Source: EURACTIV.com by Gerardo Fortuna 

Pharmaceuticals and medical devices will be on the agenda of the third meeting of the Trade and Technology Council (TTC) between the US administration and the European Commission that will be held in Washington next 5 December.

Established in June 2021, the TTC is an initiative that provides a permanent platform for transatlantic cooperation to key global trade, economic, and technology issues.

In a draft of the final joint statement seen by EURACTIV, both partners say they will “work on considering the necessary steps to extend the scope of the EU-US Mutual Recognition Agreement annexe for Pharmaceutical Good Manufacturing Practices to include vaccines and plasma-derived pharmaceuticals for human use.”

Pharmaceutical Good Manufacturing Practices (GMPs) are the minimum standard that pharmaceutical manufacturers must meet in their production processes.

They are routinely inspected by the Food and Drugs Administration (FDA) and the European Medicines Agency (EMA), respectively, the US and the EU regulators for drugs and medical devices.

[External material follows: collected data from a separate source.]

-- ==== Sys2Proof/Machine/Tournament.lean ====
section
/-! DEFINITION. The Tournament Arbiter (44_tournament.md). -/

namespace Sys2Proof.Machine

/-- Arbiter.predict: Global's prediction if the chooser entry favours Global, else Local's
(44_tournament.md R162). -/
def arbiterPredict (pc : Pc) (s : State) : Bool :=
  if dir2 (readCh s (cidx pc s)) then globalPredict pc s else localPredict pc s

/-- The chooser update, from the two predictions of before the command (44_tournament.md R163, R164):
toward Global when Global alone is correct, toward Local when Local alone is, else no write (R165). -/
def chooserTrain (pc : Pc) (o : Bool) (s : State) : State :=
  let gc := globalPredict pc s == o
  let lc := localPredict pc s == o
  if gc && !lc then writeCh (cidx pc s) (inc2 (readCh s (cidx pc s))) s
  else if lc && !gc then writeCh (cidx pc s) (dec2 (readCh s (cidx pc s))) s
  else s

/-- Arbiter.train: the chooser, then Global.train, then Local.train (44_tournament.md R163, R166). GHR
is shifted once, by Global.train (R168). -/
def arbiterTrain (pc : Pc) (o : Bool) (s : State) : State :=
  localTrain pc o (globalTrain pc o (chooserTrain pc o s))

/-- PREDICT.TOURNAMENT (44_tournament.md R162). -/
def execPredictTournament (pc : Pc) (s : State) : Result :=
  underStrategy .tournament s (completePredict (arbiterPredict pc s) s)

/-- TRAIN.TOURNAMENT (44_tournament.md R163). -/
def execTrainTournament (pc : Pc) (o : Bool) (s : State) : Result :=
  underStrategy .tournament s (complete (arbiterTrain pc o s))

end Sys2Proof.Machine
end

In 1998, the EU and the US signed a broad mutual recognition agreement (MRA) to ease part of the regulators’ burden by minimising duplicative inspectional efforts by the US and the EU.

An Annex of this agreement was devoted only to pharmaceuticals and was limited to inspections of facilities manufacturing human drug products.

However, the pharmaceutical Annex experienced some pitfalls in its implementation and needed a revision in 2017. At that time, the EU and the US were already evaluating the possibility of including other regulated products, such as veterinary products, human vaccines, and plasma-derived drugs.

If the draft is confirmed in the end, this will mean that the FDA may rely on the inspectional findings of EU member states in a European facility of vaccines or plasma-derived medicinal products that will export to the US.

Conversely, an EU member state may accept the FDA’s inspectional findings at a US facility that exports to an EU country.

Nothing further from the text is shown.